I ate a couple of painkillers for breakfast, brushed my teeth, combed my hair, and got dressed.
Finally, before heading out, I picked up my phone from the ground. “Oh for fuck’s sake,” I said. The phone worked, but the screen was cracked.
Outside, the sky was overcast. Decaying leaves marked my path as I walked to the bus stop.
15
After I stepped off the bus in the city center, I bought a hot dog and some cigarettes from a nearby kiosk. I still felt hungover from last night, although it hardly bothered me at this point because I was so used to feeling like shit all the time.

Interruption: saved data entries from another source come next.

-- ==== Sys2Proof/Laws/PerInstr.lean ====
section
/-!
SUPPORT. The per-instruction family `EncodingLength` (30_encoding.md R90, R107, R118): the encoder gives each instruction
exactly as many bytes as its length says, and that is 1 to 3. One lemma per constructor.
-/

namespace Sys2Proof.Laws

/-- The encoding of `i` has `i.length` bytes, 1 to 3. -/
def EncodingLength.Statement (i : Instr) : Prop := i.encode.length = i.length ∧ 1 ≤ i.length ∧ i.length ≤ 3
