/-- Only the reserved bits of the byte below matter. -/
@[simp] theorem flagByte_flagByte (f : Byte) (z cy z' cy' : Bool) :
    flagByte (flagByte f z cy) z' cy' = flagByte f z' cy' := by
  refine BitVec.eq_of_getLsbD_eq fun k hk => ?_
  simp only [flagByte_getLsbD _ _ _ hk]
  split
  · rfl
  · split <;> rfl

theorem withZ_eq_flagByte (f : Byte) (b : Bool) : withZ f b = flagByte f b (f.getLsbD 4) := by
  refine BitVec.eq_of_getLsbD_eq fun k hk => ?_
  rw [flagByte_getLsbD _ _ _ hk, withZ_getLsbD _ _ hk]
  split <;> split <;> simp_all

theorem withCy_eq_flagByte (f : Byte) (b : Bool) : withCy f b = flagByte f (f.getLsbD 7) b := by
  refine BitVec.eq_of_getLsbD_eq fun k hk => ?_
  rw [flagByte_getLsbD _ _ _ hk, withCy_getLsbD _ _ hk]
  split
  · rfl
  · split <;> simp [*]

/-- R38: bits 6, 5, 3:0 are those of the byte below. -/
theorem flagByte_and_reserved (f : Byte) (z cy : Bool) : flagByte f z cy &&& 0x6F = f &&& 0x6F := by
  cases z <;> cases cy <;> simp [flagByte, BitVec.and_or_distrib_right, BitVec.and_assoc]

/-- A mask inside the reserved bits has neither flag's bit. -/
theorem getLsbD_of_and_flags_eq_zero {x : Byte} (hx : x &&& 0x90 = 0) : x.getLsbD 7 = false ∧ x.getLsbD 4 = false := by
  constructor
  · simpa using congrArg (·.getLsbD 7) hx
  · simpa using congrArg (·.getLsbD 4) hx

/-- Flipping reserved bits commutes with the setting of the flags. -/
theorem flagByte_xor_reserved {x : Byte} (hx : x &&& 0x90 = 0) (f : Byte) (z cy : Bool) :
    flagByte (f ^^^ x) z cy = flagByte f z cy ^^^ x := by
  obtain ⟨hx7, hx4⟩ := getLsbD_of_and_flags_eq_zero hx
  refine BitVec.eq_of_getLsbD_eq fun k hk => ?_
  rw [BitVec.getLsbD_xor, flagByte_getLsbD _ _ _ hk, flagByte_getLsbD _ _ _ hk, BitVec.getLsbD_xor]
  split
  case isTrue h4 => rw [h4, hx4, Bool.xor_false]
  case isFalse =>
    split
    case isTrue h7 => rw [h7, hx7, Bool.xor_false]
    case isFalse => rfl

end Sys2Proof
end

section
/-!
How a term meets F (10_state.md R38, R40, R41): which flags it writes and with what, and that with F given otherwise it does the
same to the rest of the state, unless it reads a flag that differs.
-/

namespace Sys2Proof.Machine

/-! ## The flags a term writes -/

/-- What the term writes to Z, if it writes Z (R40). -/
def zWritten (s : State) : Opcode → Option Bool
  | .inc slot => if isWide slot then none else some (isZero8 (inc8 (readSlot8 s slot)))
  | .dec slot => if isWide slot then none else some (isZero8 (dec8 (readSlot8 s slot)))
  | .sub slot | .cp slot => some (isZero8 (sub8 s.a (readSlot8 s slot)))
  | .rla => some false
  | .rl slot => some (isZero8 (rl8 (readSlot8 s slot) s.cy))
  | .complBit n slot => some (!(readSlot8 s slot).getLsbD n.val)
  | .xor slot =>
    match Config.xorFlags with
    | .hw => some (isZero8 (xor8 s.a (readSlot8 s slot)))
    | .none => none
  | _ => none

/-- What the term writes to Cy, if it writes Cy (R41). -/
def cyWritten (s : State) : Opcode → Option Bool
  | .sub slot | .cp slot => some (borrow s.a (readSlot8 s slot))
  | .rla => some (rl8Out s.a)
  | .rl slot => some (rl8Out (readSlot8 s slot))
  | .xor _ =>
    match Config.xorFlags with
    | .hw => some false
    | .none => none
  | _ => none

As I was walking towards Old Town and eating the hot dog, I considered the question: what kind of a bar does one go to on a Monday afternoon? I wanted a place with as few humans as humanly possible. Something cozy and small. Somewhere where they didn’t judge you. And there was indeed a place like that in Old Town. Since the bar had no name, people took to calling it “the place”. It had been my favorite bar once. Although recently it tended to be a little crowded, as it had gotten a bit too well-known. Not on a Monday however.
I finished my hot dog and lit a cigarette. The Gothic spires and towers of Old Town came into view in the distance. I had always liked Old Town for its winding cobblestone streets, ancient passageways, narrow little side streets, and extravagant medieval architecture. What I didn’t like about it were the endless overpriced restaurants on every corner and the thousand-and-one pointless little souvenir shops nestled in between. The place had become a tourist trap and would often get quite crowded. But thankfully on a Monday there were very few people around.
I soon arrived at the place. It was hidden inside an archway. I stepped inside. The ceiling of the bar was arched like a vault and the furniture all looked like it was from the 19th century.
To my surprise, there was somebody already there, drinking a beer by the fireplace. It was a gray-haired old man reading a newspaper. He also had two little dogs with him who were walking around the place. I crouched down to pet one of the dogs. I didn’t care for humans much, but dogs I liked.
I then walked to the counter and sat down on a barstool. “Good day,” I told the bartender. She was an older woman.
“Good day!” she said cheerfully. “What can I get you?”
“A good strong beer wouldn’t hurt.”
“A good strong beer, huh?” She thought for a moment. “How about that one?” She pointed towards a picture on the wall. It was a beer with an alcohol content of 8.6 percent.
“That’ll do.”
She took a beer from the fridge and began pouring it. Near the bar counter was a small aquarium. Unlike the last time that I had visited the place, I noticed that there was no fish inside it.
“What happened to the fish?” I asked.
“Oh, the fish? It died.” She handed me my beer.
“A shame.” I handed her a banknote.
“Yes, well, everything dies eventually,” she said matter-of-factly. Including hopes and dreams.
Our transaction complete, the bartender went to the fireplace near the old man and began building a fire. The fireplace had large carved columns on either side that looked like lion’s feet.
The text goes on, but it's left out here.